Howard LeWine, M.D.

Expert panel says healthy women don’t need yearly pelvic exam

The annual pelvic exam, an oft-dreaded part of preventive care for women, may become the as-needed pelvic exam, thanks to new guidelines from the American College of Physicians.

As part of a pelvic exam, a doctor uses a tool called a speculum to look at the vagina and cervix. She or he also inserts two fingers in the vagina and places her or his other hand on the outside of the stomach. The exam lets the doctor examine the cervix, uterus, and both side of the lower abdomen where the ovaries and Fallopian tubes are located.

For decades, doctors have believed this exam may detect problems like ovarian cancer or a bacterial infection even if a woman had no symptoms. And sometimes it does. But recently experts have questioned whether the yearly ritual adds value to a woman’s health.

In the new guidelines, published in the Annals of Internal Medicine, an expert panel appointed by the American College of Physicians recommends that healthy, low-risk women not have routine annual pelvic exams. The panel based this advice on a systematic review of prior studies. They not only found no benefit from the annual pelvic exam, they found that it often causes discomfort and distress. Sometimes it also leads to surgery that is not needed.

The new guidelines only apply to the pelvic exam, and only in healthy women. The panel urged women to keep getting checked for cervical cancer. Also, the experts emphasized that pelvic exams remain a necessary part of the evaluation in any woman with symptoms that could be related to a problem with the vagina, cervix, uterus, Fallopian tubes, or ovaries.

It’s also important to note that the American College of Obstetricians and Gynecologists still recommends a yearly pelvic exam for women, even though it acknowledges that the evidence does not support or refute its value.

Mixed feelings

Phasing out the annual pelvic exam mirrors a similar change for men.

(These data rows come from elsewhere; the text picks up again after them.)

-- ==== Sys2Proof/Laws/State.lean ====
section
/-! SUPPORT. One lemma per field per update: what each update of the state leaves unchanged and what it writes. -/

namespace Sys2Proof.Machine

/-! ### `State.setStation` -/

@[simp] theorem State.setStation_pending (s : State) (p : Place) (x : Station) : (s.setStation p x).pending = s.pending := rfl
@[simp] theorem State.setStation_inReset (s : State) (p : Place) (x : Station) : (s.setStation p x).inReset = s.inReset := rfl
@[simp] theorem State.setStation_resetCause (s : State) (p : Place) (x : Station) : (s.setStation p x).resetCause = s.resetCause := rfl
@[simp] theorem State.setStation_receiver (s : State) (p : Place) (x : Station) : (s.setStation p x).receiver = s.receiver := rfl
@[simp] theorem State.setStation_serving (s : State) (p : Place) (x : Station) : (s.setStation p x).serving = s.serving := rfl
@[simp] theorem State.setStation_replies (s : State) (p : Place) (x : Station) : (s.setStation p x).replies = s.replies := rfl
@[simp] theorem State.setStation_policy (s : State) (p : Place) (x : Station) : (s.setStation p x).policy = s.policy := rfl
@[simp] theorem State.setStation_committed (s : State) (p : Place) (x : Station) : (s.setStation p x).committed = s.committed := rfl
@[simp] theorem State.setStation_attention (s : State) (p : Place) (x : Station) : (s.setStation p x).attention = s.attention := rfl
@[simp] theorem State.setStation_events (s : State) (p : Place) (x : Station) : (s.setStation p x).events = s.events := rfl
@[simp] theorem State.setStation_discards (s : State) (p : Place) (x : Station) : (s.setStation p x).discards = s.discards := rfl
@[simp] theorem State.setStation_tick (s : State) (p : Place) (x : Station) : (s.setStation p x).tick = s.tick := rfl
@[simp] theorem State.setStation_trunks (s : State) (p : Place) (x : Station) : (s.setStation p x).trunks = s.trunks := rfl
@[simp] theorem State.setStation_nextRef (s : State) (p : Place) (x : Station) : (s.setStation p x).nextRef = s.nextRef := rfl
@[simp] theorem State.setStation_aliases (s : State) (p : Place) (x : Station) : (s.setStation p x).aliases = s.aliases := rfl
@[simp] theorem State.setStation_catalog (s : State) (p : Place) (x : Station) : (s.setStation p x).catalog = s.catalog := rfl
@[simp] theorem State.setStation_lots (s : State) (p : Place) (x : Station) : (s.setStation p x).lots = s.lots := rfl
@[simp] theorem State.setStation_dispatchQueue (s : State) (p : Place) (x : Station) : (s.setStation p x).dispatchQueue = s.dispatchQueue := rfl
@[simp] theorem State.setStation_nextStamp (s : State) (p : Place) (x : Station) : (s.setStation p x).nextStamp = s.nextStamp := rfl
@[simp] theorem State.setStation_evalPending (s : State) (p : Place) (x : Station) : (s.setStation p x).evalPending = s.evalPending := rfl
@[simp] theorem State.setStation_ageDue (s : State) (p : Place) (x : Station) : (s.setStation p x).ageDue = s.ageDue := rfl
@[simp] theorem State.setStation_cells (s : State) (p : Place) (x : Station) : (s.setStation p x).cells = s.cells := rfl
@[simp] theorem State.setStation_testers (s : State) (p : Place) (x : Station) : (s.setStation p x).testers = s.testers := rfl
@[simp] theorem State.setStation_nextInsertion (s : State) (p : Place) (x : Station) : (s.setStation p x).nextInsertion = s.nextInsertion := rfl
@[simp] theorem State.setStation_releaseQueue (s : State) (p : Place) (x : Station) : (s.setStation p x).releaseQueue = s.releaseQueue := rfl

/-! ### `State.setTrunk` -/

@[simp] theorem State.setTrunk_pending (s : State) (t : TrunkNo) (x : Trunk) : (s.setTrunk t x).pending = s.pending := rfl
@[simp] theorem State.setTrunk_inReset (s : State) (t : TrunkNo) (x : Trunk) : (s.setTrunk t x).inReset = s.inReset := rfl
@[simp] theorem State.setTrunk_resetCause (s : State) (t : TrunkNo) (x : Trunk) : (s.setTrunk t x).resetCause = s.resetCause := rfl
@[simp] theorem State.setTrunk_receiver (s : State) (t : TrunkNo) (x : Trunk) : (s.setTrunk t x).receiver = s.receiver := rfl
@[simp] theorem State.setTrunk_serving (s : State) (t : TrunkNo) (x : Trunk) : (s.setTrunk t x).serving = s.serving := rfl
@[simp] theorem State.setTrunk_replies (s : State) (t : TrunkNo) (x : Trunk) : (s.setTrunk t x).replies = s.replies := rfl
@[simp] theorem State.setTrunk_policy (s : State) (t : TrunkNo) (x : Trunk) : (s.setTrunk t x).policy = s.policy := rfl
@[simp] theorem State.setTrunk_committed (s : State) (t : TrunkNo) (x : Trunk) : (s.setTrunk t x).committed = s.committed := rfl
@[simp] theorem State.setTrunk_attention (s : State) (t : TrunkNo) (x : Trunk) : (s.setTrunk t x).attention = s.attention := rfl
@[simp] theorem State.setTrunk_events (s : State) (t : TrunkNo) (x : Trunk) : (s.setTrunk t x).events = s.events := rfl
@[simp] theorem State.setTrunk_discards (s : State) (t : TrunkNo) (x : Trunk) : (s.setTrunk t x).discards = s.discards := rfl
@[simp] theorem State.setTrunk_tick (s : State) (t : TrunkNo) (x : Trunk) : (s.setTrunk t x).tick = s.tick := rfl
@[simp] theorem State.setTrunk_stations (s : State) (t : TrunkNo) (x : Trunk) : (s.setTrunk t x).stations = s.stations := rfl
@[simp] theorem State.setTrunk_nextRef (s : State) (t : TrunkNo) (x : Trunk) : (s.setTrunk t x).nextRef = s.nextRef := rfl
@[simp] theorem State.setTrunk_aliases (s : State) (t : TrunkNo) (x : Trunk) : (s.setTrunk t x).aliases = s.aliases := rfl
@[simp] theorem State.setTrunk_catalog (s : State) (t : TrunkNo) (x : Trunk) : (s.setTrunk t x).catalog = s.catalog := rfl
@[simp] theorem State.setTrunk_lots (s : State) (t : TrunkNo) (x : Trunk) : (s.setTrunk t x).lots = s.lots := rfl
@[simp] theorem State.setTrunk_dispatchQueue (s : State) (t : TrunkNo) (x : Trunk) : (s.setTrunk t x).dispatchQueue = s.dispatchQueue := rfl
@[simp] theorem State.setTrunk_nextStamp (s : State) (t : TrunkNo) (x : Trunk) : (s.setTrunk t x).nextStamp = s.nextStamp := rfl
@[simp] theorem State.setTrunk_evalPending (s : State) (t : TrunkNo) (x : Trunk) : (s.setTrunk t x).evalPending = s.evalPending := rfl
@[simp] theorem State.setTrunk_ageDue (s : State) (t : TrunkNo) (x : Trunk) : (s.setTrunk t x).ageDue = s.ageDue := rfl
@[simp] theorem State.setTrunk_cells (s : State) (t : TrunkNo) (x : Trunk) : (s.setTrunk t x).cells = s.cells := rfl
@[simp] theorem State.setTrunk_testers (s : State) (t : TrunkNo) (x : Trunk) : (s.setTrunk t x).testers = s.testers := rfl
@[simp] theorem State.setTrunk_nextInsertion (s : State) (t : TrunkNo) (x : Trunk) : (s.setTrunk t x).nextInsertion = s.nextInsertion := rfl
@[simp] theorem State.setTrunk_releaseQueue (s : State) (t : TrunkNo) (x : Trunk) : (s.setTrunk t x).releaseQueue = s.releaseQueue := rfl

Doctors once routinely did rectal exams to check the prostate gland, a common site of cancer in men. But evidence that it isn’t a very effective way to detect prostate cancer, and may have caused more harm than good (sound familiar?) led experts to recommend against it being done every year.

I have to admit that as a doctor and as a man, I was happy about that change. I called a couple of my female physician colleagues to get their personal and professional reactions to the news about phasing out routine pelvic exams. Question: “Will you miss not having regular pelvic exams?” Response (paraphrased): “Are you serious? No way will I miss them!”

We did agree, though, that some women will feel that their annual check-up is not complete without a pelvic exam, just as some men do about the rectal exam. And some doctors will find it difficult to stop doing these exams, since they learned these rituals in medical school and were told they were beneficial.

A test women do need

Although seemingly healthy women may not need a pelvic exam every years, being tested regularly for cervical cancer can save a woman’s life. Here are the recommendations for women at average risk of cervical cancer:

  • ages 21 to 29: a Pap smear once every 3 years.
  • ages 30 to 65: a Pap smear every 3 years or a combination of a Pap smear and HPV test every 5 years.
  • over age 65: routine Pap screening not needed if recent tests have been normal.

Keep in mind that these are guidelines. For personal reasons, you and your doctor may wish to choose HPV testing first or have more frequent Pap smears than recommended.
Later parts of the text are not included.